Investing the first $2,000 (or any $2,000 for that matter) in the stock market can be an intriguing exercise. Obviously, investors want to pick the best stocks possible with any amount of money. But putting capital to work in today’s market isn’t as easy as it has been in the past. I think that kind of goes without saying.
Valuations have surged to levels that may make many value investors wary. Indeed, for value-conscious investors out there, it’s hard to find what many would consider value stocks in this current environment.
That said, there are some excellent options available on the TSX I think investors may want to consider. These are companies I’d put my first $2,000 into (or my next $2,000). Here’s why.
Fortis
Fortis (TSX:FTS) is a top Canadian utility giant, owning and operating 10 utility transmission and distribution assets in Canada and the United States. The company serves more than 3.4 million customers in the region with gas and electricity. In addition, Fortis has smaller stakes in electricity generation and multiple Caribbean utilities.
At a recent share price of around $62, Fortis shares offer a dividend yield of close to 4%. This is among the most secure dividends in the market when one factors in the company’s relatively low 74% payout ratio, as well as the fact that Fortis’s management team has raised its distribution for more than 50 years.

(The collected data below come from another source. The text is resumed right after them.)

/-! ### The host header (Table 14-1) -/

def Packet.hostNo (p : Packet) : Nat := Machine.bits (Machine.num p.data 0 8) 0 4
def Packet.hostQp (p : Packet) : Nat := Machine.bits (Machine.num p.data 0 8) 8 13
def Packet.pathDown (p : Packet) : Bool := Machine.tb (Machine.num p.data 0 8) 21
def Packet.hlen (p : Packet) : Nat := Machine.bits (Machine.num p.data 0 8) 32 12
/-- The bytes after the host header. -/
def Packet.hostData (p : Packet) : List Byte := p.data.drop 32

/-- The host header is well formed: its reserved bits are zero, HTYPE is one a host sends, LENGTH counts header and data (R374, R375). -/
def Packet.hostOk (p : Packet) : Bool :=
  let w0 := Machine.num p.data 0 8
  decide (p.length = p.data.length) && decide (32 ≤ p.data.length) && decide (p.data.length ≤ 4064) &&
  decide (Machine.bits w0 22 10 = 0) && decide (Machine.bits w0 44 20 = 0) && decide (Machine.bits (Machine.num p.data 16 8) 34 30 = 0) &&
  decide (Machine.num p.data 24 8 = 0) &&
  (p.htype = 1 || p.htype = 3 || p.htype = 9 || p.htype = 0xA ||
    (p.htype = 2 && decide (8 ≤ p.hlen) && decide (p.hlen ≤ 4032) && decide (p.hlen % 8 = 0)))

end Sys2Proof

namespace Sys2Proof.Machine

/-- Packets ejected here that a command takes up: the first of those selected that can be served leaves, the others stay. -/
def State.tryEjected (s : State) (sel : Ejected → Bool) (f : State → Ejected → Option State) : List Ejected → List Ejected → State
  | _, [] => s
  | pre, e :: t =>
    if sel e then
      match f { s with fab.ejected := pre ++ t } e with
      | some s' => s'
      | none => s.tryEjected sel f (pre ++ [e]) t
    else s.tryEjected sel f (pre ++ [e]) t

/-- The same over all ejected packets. -/
def State.takeEjected (s : State) (sel : Ejected → Bool) (f : State → Ejected → Option State) : State := s.tryEjected sel f [] s.fab.ejected

/-- A host packet of an HTYPE. -/
def isHost (ht : Nat) (e : Ejected) : Bool := e.pkt.kind = 9 && e.pkt.htype = ht

/-! ### The host window (R378) -/

/-- The host and physical address of a range of the window, for a partition and a direction. -/
def State.translate (s : State) (part win n : Nat) (write : Bool) : Option (Nat × Nat) :=
  let off := win - 0x8000_0000_0000
  let base := fun i => s.rd hostB F.XLAT_WIN_BASE i * 0x20_0000
  let top := fun i => (s.rd hostB F.XLAT_WIN_BASE i + s.rd hostB F.XLAT_WIN_PAGES i) * 0x20_0000
  match (List.range 1024).find? (fun i => s.rdB hostB F.XLAT_RIGHTS_VALID i && decide (base i ≤ off) && decide (off < top i)) with
  | some i =>
    if regionOf win = .window ∧ s.rd hostB F.XLAT_RIGHTS_PART i = part ∧ off + n ≤ top i ∧
        (if write then s.rdB hostB F.XLAT_RIGHTS_WRITE i else s.rdB hostB F.XLAT_RIGHTS_READ i) then
      some (s.rd hostB F.XLAT_HOST_HOST i, s.rd hostB F.XLAT_HOST_HBASE i * 0x20_0000 + (off - base i))
    else none
  | none => none

/-! ### Requests to host memory (R382, R388) -/

/-- GATE_STAT.PATH. -/
def State.pathUp (s : State) : Bool := s.rdB hostB F.GATE_STAT_PATH
/-- The host path is lost. -/
def State.pathLost (s : State) : State :=
  if s.pathUp then (s.wr hostB F.GATE_STAT_PATH 0).satAdd hostB F.GATE_STAT_PATH_DOWNS 1 else s

/-- Send a request of the queue manager on its way to the gate; one that this module's own router refuses loses the path. -/
def State.putReq (s : State) (r : HostReq) : State :=
  let t := s.sendElastic { dst := s.rd hostB F.GATE_CFG_GATE_DEVICE, kind := 9, tag := r.tag }
    (hostHdr r.host (if r.write then 7 else 6) 0 false (if r.write then 0 else r.len) r.haddr 0 ++ r.data)
  if t.1 then (if r.write then t.2.wrapAdd telB F.WIN_WR_BYTES r.len else t.2) else t.2.pathLost

/-- A new MREAD or MWRITE: outstanding from now on, and sent unless the path is DOWN, when it is held. -/
def State.hostReq (s : State) (write : Bool) (dest : Nat × Nat) (win : Nat) (data : List Byte) (len : Nat) (use : HostUse) : State :=
  let t := s.newTag
  let r : HostReq :=
    { tag := t.1, write := write, host := dest.1, haddr := dest.2, win := win, data := data, len := len, use := use, pass := t.2.passIdx }
  let s := { t.2 with host.reqs := t.2.host.reqs ++ [r] }
  if s.pathUp then s.putReq r else s

/-- MREADs outstanding. -/
def State.mreads (s : State) : Nat := (s.host.reqs.filter (fun r => !r.write)).length

/-- A request is over. -/
def State.dropReq (s : State) (tag : Nat) : State := { s with host.reqs := s.host.reqs.filter (fun r => r.tag ≠ tag) }

/-! ### Host extents (R385) -/

/-- The parts of a range by memory controller: first byte and length. -/
def controllerParts (a n : Nat) : List (Nat × Nat) :=
  match regionOf a with
  | .granary _ =>
    (plotsTouched a n).map (fun p =>
      let lo := max a (p * 0x0800_0000)
      (lo, min (a + n) ((p + 1) * 0x0800_0000) - lo))
  | _ => [(a, n)]

/-- An extent of the same owner and controller that touches or adjoins a range. -/
def Extent.near (o : Owner) (a n : Nat) (e : Extent) : Bool :=
  e.owner = o && decide (e.lo ≤ a + n) && decide (a ≤ e.lo + e.len) && decide (regionOf e.lo = regionOf a)

/-- Has the controller of a range room for a host extent of this owner: sixteen at most? -/
def State.hostRoom (s : State) (o : Owner) (r : Nat × Nat) : Bool :=
  s.mx.hostExtents.any (Extent.near o r.1 r.2) ||
    decide ((s.mx.hostExtents.filter (fun e => regionOf e.lo = regionOf r.1)).length < 16)

/-- List a range in a host extent. -/
def State.openHost (s : State) (o : Owner) (r : Nat × Nat) : State :=
  let a := r.1
  let n := r.2
  let es :=
    if s.mx.hostExtents.any (Extent.near o a n) then
      modFirst (Extent.near o a n) (fun e => { e with lo := min e.lo a, len := max (e.lo + e.len) (a + n) - min e.lo a }) s.mx.hostExtents
    else s.mx.hostExtents ++ [{ owner := o, lo := a, len := n }]
  { s with mx.hostExtents := es }

/-- A host write of some bytes: none while it touches a furrow's open extent or a seventeenth host extent would be needed. -/
def State.writeHost (s : State) (id a : Nat) (bs : List Byte) : Option (Nat × State) :=
  let o := Owner.host id
  let rs := controllerParts a bs.length
  if s.mx.extents.any (fun e => overlap e.lo e.len a bs.length) || !rs.all (s.hostRoom o) then none
  else
    let r := s.memWrite false true 26 a bs
    some (r.1, rs.foldl (fun s x => s.openHost o x) r.2)

/-- The write that a number names is complete: its extents close at the next boundary. -/
def State.hostWritten (s : State) (id : Nat) : State :=
  { s with mx.hostExtents := s.mx.hostExtents.map (fun e => if e.owner = Owner.host id then { e with closing := true } else e) }

/-! ### Queue pairs (R379 to R384) -/

def State.qp (s : State) (q : Nat) : Qp := s.host.qps.get {} q
def State.modQp (s : State) (q : Nat) (g : Qp → Qp) : State := { s with host.qps := s.host.qps.put {} q (g (s.qp q)) }
def State.qpState (s : State) (q : Nat) : Nat := s.rd hostB F.QP_STAT_STATE q
def State.qpPart (s : State) (q : Nat) : Nat := s.rd hostB F.QP_OWNER_PART q
def State.sqSize (s : State) (q : Nat) : Nat := 2 ^ s.rd hostB F.QP_SQ_SIZE_LOG2 q
def State.cqSize (s : State) (q : Nat) : Nat := 2 ^ s.rd hostB F.QP_CQ_SIZE_LOG2 q
/-- Entries in flight over all pairs. -/
def State.entriesInFlight (s : State) : Nat := s.host.qps.foldl (fun n e => n + e.2.entries.length) 0
/-- Count a refusal with DENIED. -/
def State.hostDenied (s : State) : State := s.satAdd hostB F.QM_ERRS_DENIED 1

/-! #### Fields of an SQ entry (Table 14-4) -/

def Desc.sqOp (d : Desc) : Nat := fld d.w0 0 8
def Desc.sqFence (d : Desc) : Bool := Machine.tb d.w0.toNat 8
def Desc.sqLocal (d : Desc) : Nat := fld d.w1 0 48
def Desc.sqWin (d : Desc) : Nat := fld d.w2 0 48
def Desc.sqLen (d : Desc) : Nat := fld d.w3 0 32
def Desc.sqCluster (d : Desc) : Nat := fld d.w4 16 9
def Desc.sqCount (d : Desc) : Nat := fld d.w4 32 16
/-- An entry that copies. -/
def Desc.sqCopy (d : Desc) : Bool := d.sqOp = 1 || d.sqOp = 2

/-- The format rules of R380. -/
def Desc.sqOk (d : Desc) : Bool :=
  decide (1 ≤ d.sqOp) && decide (d.sqOp ≤ 4) && onlyFields d.w0 [(0, 9), (16, 16)] && onlyFields d.w1 [(0, 48)] && onlyFields d.w2 [(0, 48)] &&
  onlyFields d.w3 [(0, 32)] && onlyFields d.w4 [(0, 6), (16, 9), (32, 16)] && d.w5 = 0 && d.w6 = 0 && d.w7 = 0 &&
  (!d.sqCopy || (d.sqLen ≠ 0 && d.sqLen % 64 = 0 && d.sqLocal % 64 = 0 && d.sqWin % 64 = 0)) && (d.sqOp ≠ 3 || d.sqCount ≠ 0)

/-- The rights of R380 and R386. -/
def State.sqAllowed (s : State) (q : Nat) (d : Desc) : Bool :=
  let part := s.qpPart q
  if d.sqCopy then s.inPart part d.sqLocal d.sqLen && (s.translate part d.sqWin d.sqLen (d.sqOp = 2)).isSome
  else if d.sqOp = 3 then s.rdB hayB F.PART_VALID part && tb (s.rd hayB F.PART_PLOTS part) (d.sqCluster / 16) && (s.physOf d.sqCluster).isSome
  else true

/-- A completion (Table 14-6). -/
def cqEntry (e : QpEntry) (sqSize phase : Nat) : List Byte :=
  wordBytes (pack [(0, 16, fld e.desc.w0 16 16), (16, 16, (e.idx + 1) % sqSize), (32, 4, e.resp), (36, 3, e.qstatus), (40, 1, phase)]) ++
  wordBytes (BitVec.ofNat 64 e.tDone)

/-- Write the completions of the entries at the front that are done, as far as the CQ has room before its end (R382, R383). -/
def State.retireSome (s : State) (q : Nat) : State :=
  let x := s.qp q
  let size := s.cqSize q
  let done := x.entries.takeWhile (·.done)
  let tail := s.rd hostB F.QP_IDX_CQ_TAIL q
  let n := min done.length (min (size - x.cqUsed) (size - tail))
  if n = 0 then s
  else
    let phase := s.rd hostB F.QP_STAT_PHASE q
    let data := (done.take n).flatMap (fun e => cqEntry e (s.sqSize q) phase)
    let win := 64 * s.rd hostB F.QP_CQ_BASE q + 16 * tail
    let s := s.modQp q (fun x => { x with entries := x.entries.drop n, cqUsed := x.cqUsed + n })
    let s := s.wr hostB F.QP_IDX_CQ_TAIL ((tail + n) % size) q
    let s := if tail + n = size then s.wr hostB F.QP_STAT_PHASE (1 - phase) q else s
    match s.translate (s.qpPart q) win (16 * n) true with
    | some h => s.hostReq true h win data (16 * n) (.completion q)
    | none => s.hostDenied

/-- Completions in ring order; a second turn goes on past the ring's end. -/
def State.retireEntries (s : State) (q : Nat) : State := (s.retireSome q).retireSome q

/-- A request belongs to an entry's data. -/
def HostReq.ofEntry (q idx : Nat) (r : HostReq) : Bool :=
  match r.use with
  | .dataIn p i _ => p = q && i = idx
  | .dataOut p i => p = q && i = idx
  | _ => false

/-- An entry completes: its requests are forgotten, its host extents close at the next boundary, completions follow in ring order. -/
def State.endEntry (s : State) (q idx resp qstatus : Nat) : State :=
  let id := (((s.qp q).entries.find? (fun e => e.idx = idx)).map (·.id)).getD 0
  let s := { s with host.reqs := s.host.reqs.filter (fun r => !r.ofEntry q idx) }
  let s := (s.modQp q (fun x => { x with
    entries := modFirst (fun e => e.idx = idx && !e.done)
      (fun e => { e with fetched := true, done := true, resp := resp, qstatus := qstatus, tDone := s.stamp, heldOn := none }) x.entries })).hostWritten id
  let s := if resp = rDENIED then s.hostDenied else s
  s.retireEntries q

/-- Entries that may run, in ring order up to the first copy that has not started: a FENCE asks that every earlier entry has completed (R382). -/
def runnable : Bool → List QpEntry → List QpEntry
  | _, [] => []
  | allDone, e :: t =>
    if !e.fetched || (e.desc.sqFence && !e.done && !allDone) then []
    else if e.desc.sqCopy && !e.done && !e.started then [e]
    else e :: runnable (allDone && e.done) t

/-- May an unstarted entry of the pair start: the path is UP and the CQ not full (R382)? -/
def State.qpMayStart (s : State) (q : Nat) : Bool := s.pathUp && decide ((s.qp q).cqUsed < s.cqSize q)

/-- The oldest copy of an opcode with bytes left to request or send. -/
def State.nextCopy (s : State) (q op : Nat) : Option QpEntry :=
  (runnable true (s.qp q).entries).find? (fun e => !e.done && e.desc.sqOp = op && decide (e.next < e.desc.sqLen) && (e.started || s.qpMayStart q))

The company’s commitment to maintaining its dividends comes from earnings and predictability, wherein its consistency was lost lately due to challenges it faces in an environment of rising interest rates.
Fortis has a successful history of growth through strategic acquisitions and investment projects. The company’s current five-year $26 billion capital program is expected to grow the rate base from an estimated $39 billion in 2024 to $53 billion in 2029. In addition, the new assets that come online must provide revenue and cash flow to support annual dividend increases of 4% to 6%. All these factors make Fortis a must-buy stock to invest in $2,000 in the Toronto Stock Exchange.
Restaurant Brands
Restaurant Brands (TSX:QSR) has approximately 30,000 fast-food outlets in more than 120 countries and is one of the world’s largest networks of quick-service restaurants. In addition, the brand owns some of the world’s most popular brands: Tim Hortons, Burger King, Firehouse Subs, and Popeyes Louisiana Kitchen.
Each brand operating under Restaurant Brands is unique, with different menus, customer sets, franchisees, and communities over decades. Restaurants are popular for quick and affordable meals at prices equal to or less than others. A large international network of franchisees operates these stores.
Investments in the fast-food industry are promising for growth, but not every company will outperform the market. Restaurant Brands International is already reaping the results of its improvements with strong financial performance. It has delivered a 1.9% growth in consolidated comparable sales for the second quarter of 2024.
The brand is aggressively vying to take up the status and profitability of its outlets. It is why the holding company invests in everything from menu changes to remodelling stores for the growth of the company. Thus, Restaurant Brands has financed $85 million in the “Fuel the Flame” program for franchisees running Burger King to upgrade high-quality remodels and upgrade technology and building renovations.
Over the long term, I see both Restaurant Brands and Fortis seeing capital appreciation growth driven by stronger fundamentals as well as strong dividend yields. This should provide investors with market-beating total returns. That’s my base case, anyhow.